A previously reported method was used, with minor modification, to prepare an imidazole-based compound.⁵⁰ Methanol (50–60 mL) was used to dissolve 1 g of imidazolium salt (3.469 mM) and 1 g of silver oxide (4.314 mM). The mixture was stirred for 48 hours, while the round-bottom flask was covered with aluminum foil to prevent light exposure. To get a clear solution, the mixture was filtered through Celite (545) when the reaction was completed. KPF₆ (1 g, 5.432 mM) was gradually added to the above-mentioned complex solution prepared in methanol (30–40 mL) in a different round-bottom flask. The solution was stirred for 1 h, and the obtained precipitates were filtered and washed with distilled water and methanol. The complex was dried at RT for several days and ground to a fine powder. Yields 82%, M. P. 252 °C, ¹H NMR (600 MHz DMSO-d₆, δ ppm), 0.85 (t, 12H, 4 × CH₃), 1.28 (m, 16H, 4 × 2 (CH₂)), 1.32 (m, 8H, 4 × CH₂), 1.38 (m, 8H, 4 × CH₂), 2.55 (t, 8H, 4 × CH₂–N), 4.28 (m, 4H, 4×Aliph-H). ¹³C NMR (150 MHz, DMSO-d₆, δ ppm), 13.3 (CH₃), 18.8, 27.5, 29.3, 33.2 (CH₂), 53.4 (CH₂–N), 122.3 (C-Aliph), 173.5 (C–Ag).

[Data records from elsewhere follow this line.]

-- ==== Sys2Proof/WellFormed.lean ====
section
/-! DEFINITION. Well-formed commands: what an operand may be before the block ever sees it. A clause that fits a frame
(R57, R70), engine, channel, input and index numbers that exist, lists no longer than what they carry. -/

namespace Sys2Proof

/-- The header of a clause command and its inner argument length, the operation byte of the row included. -/
def Instr.clause : Instr → Option (Hdr × Nat)
  | .clauseWrite _ _ => none
  | .replyRead _ _ => none
  | .replyReread _ _ => none
  | .causeRead _ _ => none
  | .unknownTransaction _ _ _ => none
  | .echo h args => some (h, 0 + args.length)
  | .status h args => some (h, 0 + args.length)
  | .clock h args => some (h, 0 + args.length)
  | .clockSet h args => some (h, 0 + args.length)
  | .sleep h args => some (h, 0 + args.length)
  | .laneStatus h args => some (h, 0 + args.length)
  | .configStageBegin h args => some (h, 1 + args.length)
  | .configStageWrite h args => some (h, 1 + args.length)
  | .configStageDiscard h args => some (h, 1 + args.length)
  | .configCommit h args _ => some (h, 0 + args.length)
  | .configRead h args => some (h, 0 + args.length)
  | .thallusStageBegin h args => some (h, 1 + args.length)
  | .thallusStageWrite h args => some (h, 1 + args.length)
  | .thallusStageDiscard h args => some (h, 1 + args.length)
  | .lichenEndorse h args => some (h, 0 + args.length)
  | .thallusCommit h args _ => some (h, 0 + args.length)
  | .personalisationReset => none
  | .lichenWindowExpiry => none
  | .pollStart h args => some (h, 0 + args.length)
  | .pollStop h args => some (h, 0 + args.length)
  | .pollRepetition _ => none
  | .fieldVector h args => some (h, 0 + args.length)
  | .aerialCal h args => some (h, 0 + args.length)
  | .atlasLoadBegin h args => some (h, 1 + args.length)
  | .atlasLoadPoints h args => some (h, 1 + args.length)
  | .inventory h args => some (h, 0 + args.length)
  | .authenticate h args => some (h, 0 + args.length)
  | .locate h args => some (h, 0 + args.length)
  | .sessionQuery h args => some (h, 0 + args.length)
  | .sessionEnd h args => some (h, 0 + args.length)
  | .tokenEnrol h args => some (h, 0 + args.length)
  | .tokenRevoke h args => some (h, 0 + args.length)
  | .tokenQuery h args => some (h, 0 + args.length)
  | .releaseState h args => some (h, 0 + args.length)
  | .releaseClear h args => some (h, 0 + args.length)
  | .odoInterval h args => some (h, 1 + args.length)
  | .odoInit h args => some (h, 1 + args.length)
  | .motionRead h args => some (h, 0 + args.length)
  | .timerCfg h args => some (h, 0 + args.length)
  | .peek h args => some (h, 0 + args.length)
  | .poke h args => some (h, 0 + args.length)
  | .sporeLoadNeeded h args => some (h, 1 + args.length)
  | .sporeLoadHost h args => some (h, 1 + args.length)
  | .sporeEvict h args => some (h, 0 + args.length)
  | .sporeWrap h args => some (h, 0 + args.length)
  | .frondDeriveDerive h args => some (h, 1 + args.length)
  | .frondDerivePublic h args => some (h, 1 + args.length)
  | .frondDeriveNode h args => some (h, 1 + args.length)
  | .keyRetire h args _ => some (h, 0 + args.length)
  | .encryptOneshot h args => some (h, 1 + args.length)
  | .encryptBegin h args => some (h, 1 + args.length)
  | .encryptUpdate h args => some (h, 1 + args.length)
  | .encryptFinal h args => some (h, 1 + args.length)
  | .encryptAbort h args => some (h, 1 + args.length)
  | .decryptOneshot h args => some (h, 1 + args.length)
  | .decryptBegin h args => some (h, 1 + args.length)
  | .decryptUpdate h args => some (h, 1 + args.length)
  | .decryptFinal h args => some (h, 1 + args.length)
  | .decryptRead h args => some (h, 1 + args.length)
  | .decryptAbort h args => some (h, 1 + args.length)
  | .macOneshot h args => some (h, 1 + args.length)
  | .macBegin h args => some (h, 1 + args.length)
  | .macUpdate h args => some (h, 1 + args.length)
  | .macFinal h args => some (h, 1 + args.length)
  | .macAbort h args => some (h, 1 + args.length)
  | .contextTimeout _ _ => none
  | .evidenceSign h args => some (h, 0 + args.length)
  | .evidenceRead h args => some (h, 0 + args.length)
  | .random h args => some (h, 0 + args.length)
  | .randomPr h args => some (h, 0 + args.length)
  | .fieldportCfgPort h args _ => some (h, 1 + args.length)
  | .fieldportCfgReaderKey h args _ => some (h, 1 + args.length)
  | .fieldportCfgQuery h args => some (h, 1 + args.length)
  | .mailboxReadLocal h args => some (h, 1 + args.length)
  | .mailboxWriteLocal h args _ => some (h, 1 + args.length)
  | .mailboxReadReader h args => some (h, 1 + args.length)
  | .mailboxWriteReader h args => some (h, 1 + args.length)
  | .mailboxReadFetch h args => some (h, 1 + args.length)
  | .selftest h args _ => some (h, 0 + args.length)
  | .kat h args _ => some (h, 0 + args.length)
  | .tamperStatus h args => some (h, 0 + args.length)
  | .tamperAck h args => some (h, 0 + args.length)
  | .tamperAckReset => none
  | .hostPair h args => some (h, 0 + args.length)
  | .tick _ => none
  | .deferredRecordAppend => none
  | .recordProgram => none
  | .signaturePoint => none
  | .sealAppend => none
  | .eccSignCheckFail _ _ => none
  | .aesParityFault _ _ => none
  | .bookingStart _ => none
  | .gainAndTrimSet _ _ => none
  | .amplitudeLoopUpdate _ => none
  | .openAerialDetect _ _ _ => none
  | .aerialOvercurrent _ _ _ => none
  | .downlinkFrameSent _ _ => none
  | .identifierStream _ _ => none
  | .silentReply _ => none
  | .identifierComplete _ => none
  | .responseReceived _ _ => none
  | .selectStatusReply _ _ => none
  | .readerReplyReceived _ _ => none
  | .sporeTimeout _ => none
  | .handoverMissed _ => none
  | .bookingEnd _ _ => none
  | .linkEngineFault _ => none
  | .triggerInput _ _ => none
  | .heldTriggerStart => none
  | .recoveryPoll => none
  | .sessionTimerExpiry => none
  | .lockExpiry => none
  | .speedEdge _ _ _ => none
  | .motionMoving => none
  | .motionStationary => none
  | .plausibilityEvaluation => none
  | .rlsFaultDetect _ _ _ => none
  | .gtCountEdge _ _ => none
  | .linkedAction _ => none
  | .fieldPresent => none
  | .fieldWake _ => none
  | .fieldInventoryBegin _ => none
  | .fieldStopGap => none
  | .fieldTreeBit _ _ => none
  | .fieldSelect _ => none
  | .fieldQuiet _ => none
  | .fieldMailboxRead _ _ _ _ => none
  | .fieldMailboxWrite _ _ _ _ _ => none
  | .harvestOn _ _ _ => none
  | .harvTimeout => none
  | .fieldIdleTimeout => none
  | .fieldCarrierLoss => none
  | .hostMailboxUnheld => none
  | .noiseWindowEnd _ _ => none
  | .entropyBlockEntry => none
  | .drbgInstantiate => none
  | .drbgStarved => none
  | .wireRefill _ => none
  | .rngCoreFault _ _ => none
  | .bankRepair _ => none
  | .nvmPatrol _ => none
  | .sramScrub _ => none
  | .sramUncorrectable _ => none
  | .tamperSourceLatch _ _ => none
  | .laneFlagged _ _ => none
  | .arbitration _ _ => none
  | .takeover => none
  | .laneProbe _ _ => none
  | .xtalFailure _ _ => none
  | .pllLockLoss _ => none
  | .keyStoreFault => none
  | .vbatValid => none
  | .vbatLowDrive => none
  | .vbatReset => none
  | .vdrvRange => none
  | .vbatHigh => none
  | .supplyCeilingReturn => none
  | .batteryCritical => none
  | .batteryCriticalEnd => none
  | .vholdLow => none
  | .vholdStop => none
  | .spiSideReset _ _ => none
  | .crossingReopen _ => none
  | .boot _ => none
  | .bootRetry => none
  | .sleepEntry _ => none
  | .wakeEvent _ _ => none
  | .wakeTimerExpiry _ => none
  | .detunePing _ _ => none
  | .pingConfirm _ _ => none
  | .standbyVbatSample _ => none
  | .sleepPulseEdge _ _ _ => none
  | .episodeEnd _ => none
  | .sleepMotionWake _ => none
  | .tickHighwaterWrite => none
  | .fieldFrameIgnored _ => none
  | .speedInputLevelChange _ _ _ => none
  | .x32CrystalFailure => none
  | .hashParityFault _ => none
  | .vholdRecovered => none

/-- ARG_LEN of a clause (Table 03.4): a sealed payload adds 24 bytes (Table 03.10). -/
def outerLength (h : Hdr) (n : Nat) : Nat :=
  match h.sealing with
  | .sealed _ _ => n + 24
  | _ => n

/-- Length of the frame a clause command spells (R57); 0 for a command that is no clause. -/
def Instr.frameLength (i : Instr) : Nat :=
  match i.clause with
  | some (h, n) => 10 + outerLength h n
  | none => 0

/-- Bit 0 of FLAGS is given by the sealing, and a short payload has fewer than 24 bytes (R72, Table 03.5). -/
def Instr.headerOk (i : Instr) : Bool :=
  match i.clause with
  | none => true
  | some (h, n) => !h.flags.getLsbD 0 && (h.sealing != .short || decide (n < 24))

/-- Numbers that name a part exist: engines 0 to 3, channels 0 to 15, speed inputs and timers 0 to 7. -/
def Instr.numbersOk : Instr → Bool
  | .bookingStart e | .gainAndTrimSet e _ | .downlinkFrameSent e _ | .identifierStream e _ | .silentReply e
  | .identifierComplete e | .responseReceived e _ | .selectStatusReply e _ | .readerReplyReceived e _ | .sporeTimeout e
  | .handoverMissed e | .bookingEnd e _ | .linkEngineFault e => decide (e < 4)
  | .openAerialDetect e c _ | .aerialOvercurrent e c _ => decide (e < 4) && decide (c < 16)
  | .speedEdge n _ _ | .gtCountEdge n _ | .speedInputLevelChange n _ _ => decide (n < 8)
  | .pollRepetition n => decide (n < 7)
  | .contextTimeout _ c => decide (c < 2)
  | .eccSignCheckFail c _ => decide (c < 2)
  | .aesParityFault c a => decide (c < 6) && decide (a < 3)
  | .hashParityFault a => decide (a < 3)
  | _ => true

/-- A reply comes from at most 16 receivers, each with the cells of a reply window (R121, R123, Table 05.5). -/
def uplinkOk (r : Uplink) : Bool :=
  decide (r.length ≤ 16) && r.all fun x => match x with
    | some y => decide (y.cells.length ≤ 410)
    | none => true

/-- Lists carry what the hardware can hold: windows of 1,024 samples (R314), 16 channels, replies, four banks. -/
def Instr.listsOk : Instr → Bool
  | .noiseWindowEnd _ l => decide (l.length = 1024)
  | .downlinkFrameSent _ l => decide (l.length ≤ 16)
  | .identifierStream _ r | .responseReceived _ r | .selectStatusReply _ r | .readerReplyReceived _ r => uplinkOk r
  | .bookingEnd _ m => decide (m.currents.length ≤ 16) && decide (m.receivers.length ≤ 16) && decide (m.coupling.length ≤ 16)
  | .detunePing l _ => decide (l.length ≤ 16)
  | .boot b => decide (b.damage.length ≤ 4) && (b.windowsA ++ b.windowsB).all fun w => decide (w.length = 1024)
  | _ => true

/-- Numbers of bits that a field of the air or of a record holds. -/
def Instr.fieldsOk : Instr → Bool
  | .fieldWake g => decide (g < 2 ^ 24)
  | .fieldInventoryBegin r => decide (r < 8)
  | .fieldTreeBit k _ => decide (k < 64)
  | .fieldMailboxRead p f _ _ => decide (p < 256) && decide (f < 16)
  | .fieldMailboxWrite p f d t _ => decide (p < 256) && decide (f < 16) && decide (d.length = 32) && decide (t.length = 8)
  | .harvestOn d f _ => decide (d < 256) && decide (f < 16)
  | .fieldFrameIgnored op => decide (op < 16)
  | _ => true

/-- A well-formed command. -/
def Instr.wf (i : Instr) : Bool :=
  decide (i.frameLength ≤ 250) && (i.headerOk && i.numbersOk && i.listsOk && i.fieldsOk)

end Sys2Proof
end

The synthesis, ¹H NMR and ¹³C NMR results of bis(1,3-dihexylimidazole-2-yl) silver(I) hexafluorophosphate (V) compound are discussed in Scheme 1, Fig. 1 and 2, respectively, in Section 2.1 of the ESI.†

Scheme 1 Synthesis of bis(1,3-dihexylimidazole-2-yl) silver(I) hexafluorophosphate (V).

Fig. 1 ¹H NMR spectrum of bis(1,3-dihexylimidazole-2-yl) silver(I) hexafluorophosphate (V).

Fig. 2 ¹³C NMR spectrum of bis(1,3-dihexylimidazole-2-yl) silver(I) hexafluorophosphate (V).

2.2. Formation of biofilms

The bacterial isolate (Escherichia coli) is obtained from the institutional stock cultures. 2.1 g Muller Hinton Broth powder was added to a flask and made up to 100 mL using distilled water to prepare the growth medium. The flask was sterilized in an autoclave at 121 °C, 15P and for 15 min and then placed at room temperature for cooling. Each well of the ELISA plate was filled with 1 mL of broth and incubated overnight in a rotatory shaker at 37 °C for 24 hours. After this, the bacterial biofilms were exposed to different concentrations of the lab-synthesized potential antibacterial agent (organometallic compound) bis(1,3-dihexylimidazole-2-yl) silver(I) hexafluorophosphate (V) to check its activity against the biofilm.

2.3. Synthesis and characterization of silver nanoparticles (Ag NPs)

Silver nanoparticles were prepared by the chemical reduction method and used as the SERS substrate. In this method, trisodium citrate Na₃C₆H₅O₇ (a reducing agent) and silver nitrate AgNO₃ (precursor) were used. In 100 mL of distilled water, 0.017 g of AgNO₃ was heated at 100 °C, followed by the addition of 0.025 g of Na₃C₆H₅O₇. The mixture was heated on a hot plate using a magnetic stirrer for approximately an hour until gray-colored silver nanoparticles in the size range of 65 × 45 nm were formed, as characterized and reported earlier.⁵¹ The SEM analysis was performed to characterize the Ag NPs as shown in Fig. S1† and discussed in Section 2.2 in ESI.†

2.4. SERS spectral acquisition

For acquiring the SERS spectra, each biofilm sample was suspended in an equal volume of the saline solution. 50 μL of each sample was mixed with 50 μL of Ag NPs in an Eppendorf and incubated for 30 minutes. From this mixture, 50 μL was taken on an aluminum slide for SERS spectral studies. SERS spectral acquisition was carried out using a Raman microscope spectrometer (ATR8300BS), Optosky China, with a 785 nm laser that delivers a laser light of 150 mW power on the sample through a 20× objective lens. An integration time of 10 seconds was applied to capture 15 Raman spectra in the 400–1600 cm⁻¹ wavenumber range for all bacterial biofilm samples.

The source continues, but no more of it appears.